The father of three boys is a private school teacher in his civilian career said he thrives in areas where he can help connect people to resources and open lines of communication.

“Being a First Sergeant prepared me in some ways for this job,” said Coaty. “The way you care for people, that each case is different and being ready for the number of issues that arise…these are all important for unit readiness too.”

His excitement for the new job was evident as he spoke about the challenges that lie ahead and the travel in the Pacific theatre once the COVID-19 pandemic allows for international travel again.

“I spoke with our wing chaplain before I applied over the summer,” he said. “I felt like having served on active duty and the guard and having deployed four times over the years prepared me for this next step up.”
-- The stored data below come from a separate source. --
-- ==== Sys2Proof/Machine/Qrs.lean ====
section
/-! DEFINITION. The quasi-random sequence unit (09 R178 to R185). -/

namespace Sys2Proof.Machine

/-! The standard set (09 R181). -/

/-- Multiplies by x modulo a polynomial of degree n. -/
def polyStep (n p x : Nat) : Nat := if 2 ^ n ≤ 2 * x then Nat.xor (2 * x) p else 2 * x

/-- Steps until the powers of x return to 1, at most the fuel. -/
def polyOrder (n p x : Nat) : Nat → Nat
  | 0 => 0
  | k + 1 => if polyStep n p x = 1 then 1 else 1 + polyOrder n p (polyStep n p x) k

/-- A polynomial of degree n over GF(2) with constant term 1 is primitive: x has order 2^n − 1. -/
def isPrimitive (n p : Nat) : Bool := polyOrder n p 1 (2 ^ n) = 2 ^ n - 1

/-- Primitive polynomials with their degrees, by degree and then by number; degrees up to 11 give 336 of them. -/
def primitives : List (Nat × Nat) :=
  (List.range 11).flatMap fun j =>
    (((List.range (2 ^ j)).map fun t => 2 ^ (j + 1) + 2 * t + 1).filter (isPrimitive (j + 1))).map fun p => (j + 1, p)

/-- The next odd integer of the recurrence; earlier ones stand latest first. -/
def nextOdd (n p : Nat) (prev : List Nat) : Nat :=
  (List.range (n - 1)).foldl
    (fun acc j => if p.testBit (n - 1 - j) then Nat.xor acc (2 ^ (j + 1) * prev.getD j 0) else acc)
    (Nat.xor (2 ^ n * prev.getD (n - 1) 0) (prev.getD (n - 1) 0))

/-- m_1 to m_k, latest first. -/
def oddSeq (n p : Nat) : Nat → List Nat
  | 0 => []
  | k + 1 => let prev := oddSeq n p k; (if k < n then 1 else nextOdd n p prev) :: prev

/-- Direction numbers of a standard dimension. -/
def stdDir (d : Nat) : List W32 :=
  let ms := if d = 0 then List.replicate 32 1 else match primitives.getD (d - 1) (1, 3) with | (n, p) => (oddSeq n p 32).reverse
  ms.zipIdx.map fun (m, k) => BitVec.ofNat 32 (m * 2 ^ (31 - k))

/-- A dimension of the standard set. -/
def stdDim (d : Nat) : QDim :=
  { dir := stdDir d, row := (List.range 32).map fun j => BitVec.ofNat 32 (2 ^ (31 - j)), shift := 0 }

/-- A dimension from its record (09 R180). -/
def QDim.ofBytes (b : List Byte) : QDim :=
  let words (off : Nat) : List W32 := (List.range 32).map fun k => BitVec.ofNat 32 (nat8 b (off + 4 * k) 4)
  { dir := words 0, row := words 0x80, shift := BitVec.ofNat 32 (nat8 b 0x100 4) }

/-! The sequence (09 R184). -/

/-- The value of an index before scrambling. -/
def QDim.point (q : QDim) (i : W32) : W32 :=
  let gc := i ^^^ (i >>> 1)
  lanes32.foldl (fun acc k => if gc.getLsbD k then acc ^^^ q.dir.getD k 0 else acc) 0

/-- Row j of the matrix as it counts: the bits above the diagonal digit's place, and a diagonal of 1 (09 R180). -/
def QDim.rowAt (q : QDim) (j : Nat) : W32 :=
  let diag : Nat := 2 ^ (31 - j)
  BitVec.ofNat 32 ((q.row.getD j 0).toNat / (2 * diag) * (2 * diag) + diag)

def parity (x : W32) : Bool := lanes32.foldl (fun b k => b != x.getLsbD k) false

/-- (M · y) XOR s. -/
def QDim.scramble (q : QDim) (y : W32) : W32 :=
  lanes32.foldl (fun acc j => if parity (q.rowAt j &&& y) then acc ^^^ BitVec.ofNat 32 (2 ^ (31 - j)) else acc) 0 ^^^ q.shift

/-- The point of an index in a dimension of a context. -/
def Ctx.qrs (c : Ctx) (i : W32) (dim : Nat) : W32 :=
  match c.qdims[dim]? with
  | none => 0
  | some q => if c.scramble then q.scramble (q.point i) else q.point i

/-! Instructions. -/

/-- Replaces the dimensions from first on; n rises (09 R182). -/
def Ctx.loadDims (c : Ctx) (first : Nat) (ds : List QDim) : Ctx :=
  { c with qdims := c.qdims.take first ++ ds ++ c.qdims.drop (first + ds.length), qn := max c.qn (first + ds.length) }

/-- QLD (09 R182). -/
def execQld (h : Hdr) (a b c : Opd) (s : State) : Out :=
  s.issue (.qld h a b c) fun g h =>
    let first := rd32 g h b
    let count := rd32 g h c
    let n := match s.ctx? g.id.ctx with | some x => x.qn | none => 0
    if count = 0 then .next (s.retire g h)
    else if n < first || 256 < first + count then .next (s.trap g h { cause := .qrsdim })
    else if a.isZ then
      .next ((s.retire g h).updCtx g.id.ctx fun x => x.loadDims first ((List.range count).map fun j => stdDim (first + j)))
    else
      let va := rd64 g h a
      if va.toNat % 16 ≠ 0 then .next (s.trap g h { cause := .align, info := va })
      else s.withRd g h (s.readSpan g.id va 4 (68 * count)) fun bs =>
        .next (((s.noteSpan g.id va 4 (68 * count)).retire g h).updCtx g.id.ctx fun x =>
          x.loadDims first ((List.range count).map fun j => QDim.ofBytes ((bs.drop (272 * j)).take 272)))

/-- QSET (09 R183). -/
def execQset (h : Hdr) (a : Opd) (s : State) : Out :=
  s.issue (.qset h a) fun g h => .next ((s.retire g h).updCtx g.id.ctx fun x => { x with scramble := rd32 g h a % 2 = 1 })

/-- The context whose state the quasi-random unit of a site holds. -/
def State.qunit (s : State) (site : Site) : Option Nat :=
  match site with
  | .core k => (s.qunits.find? fun q => q.1 = k).map (·.2)
  | .cc _ => none

/-- A core's unit is asked for a context's state. -/
def State.askQ (s : State) (site : Site) (ctx : Nat) : State :=
  match site with
  | .core k => if s.qloads.contains (k, ctx) then s else { s with qloads := s.qloads ++ [(k, ctx)] }
  | .cc _ => s

/-- QRS: held in its slot while the unit loads its context's state (09 R179, R184). -/
def execQrs (h : Hdr) (ty : Ty) (d a b : Opd) (s : State) : Out :=
  s.issue (.qrs h ty d a b) fun g h =>
    match s.ctx? g.id.ctx with
    | none => .next s
    | some c =>
      if s.qunit g.site ≠ some c.no then .next (s.askQ g.site c.no)
      else
        let bad := (lanesOf g h).filter fun L => c.qn ≤ rdN g h 32 b L
        if !bad.isEmpty then .next (s.trap g h { cause := .qrsdim, lanes := maskOf bad })
        else
          let f (L : Nat) : Nat :=
            let x := (c.qrs (BitVec.ofNat 32 (rdN g h 32 a L)) (rdN g h 32 b L)).toNat
            if ty = .f32 then (fmtOf .f32).round .rne false 0 false (x / 256) (-24) else x
          .next (s.retire (g.result h d 32 false (forLanes (lanesOf g h) f)) h)

/-- QRS_STATE_LOAD: the unit of a core takes the state of the context that was asked for first (09 R179). How two contexts on one core
share the unit is not given: a state that is asked for replaces the one that is there, whether or not a QRS of that context has
issued meanwhile (DESIGN CHOICE, log 113). -/
def execQrsStateLoad (core : Nat) (s : State) : Out :=
  match s.qloads.find? fun q => q.1 = core with
  | none => .next s
  | some q =>
    .next { s with qloads := s.qloads.erase q, qunits := (s.qunits.filter fun x => x.1 ≠ core) ++ [q] }

end Sys2Proof.Machine
end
In his deployment assignments, Coaty has worked around the world, from the United Arab Emirates to Qatar, followed by a special assignment for six months at Ramstein Air Base in Germany to care for wounded service members, and responding to the massive earthquakes in Haiti in 2010.

“I started off my military career as an Army Combat Engineer, so having my ‘ducks in a row,’ is essential to me,” he said. “This new position at PACAF is a big responsibility, so readiness and resiliency are key factors I hope to bring to the mission and for the Airmen.”

With the assignment being a three to five-year commitment, Coaty knows that he is has been given a chance to work in two assignments at once.

“I will still be performing my drills at the Joint Force Headquarters in Salem, (Oregon) but will be traveling and interconnecting with leadership all across the Pacific region,” he said, describing the expanded expectations. He officially transferred in November.

“The learning curve will be a challenge at first, but Sergeant Boleak said he would still make himself available to questions I have, even though he will be retired,” he said. That’s reassuring and it speaks of his integrity for the mission and taking care of Airmen; even in retirement.”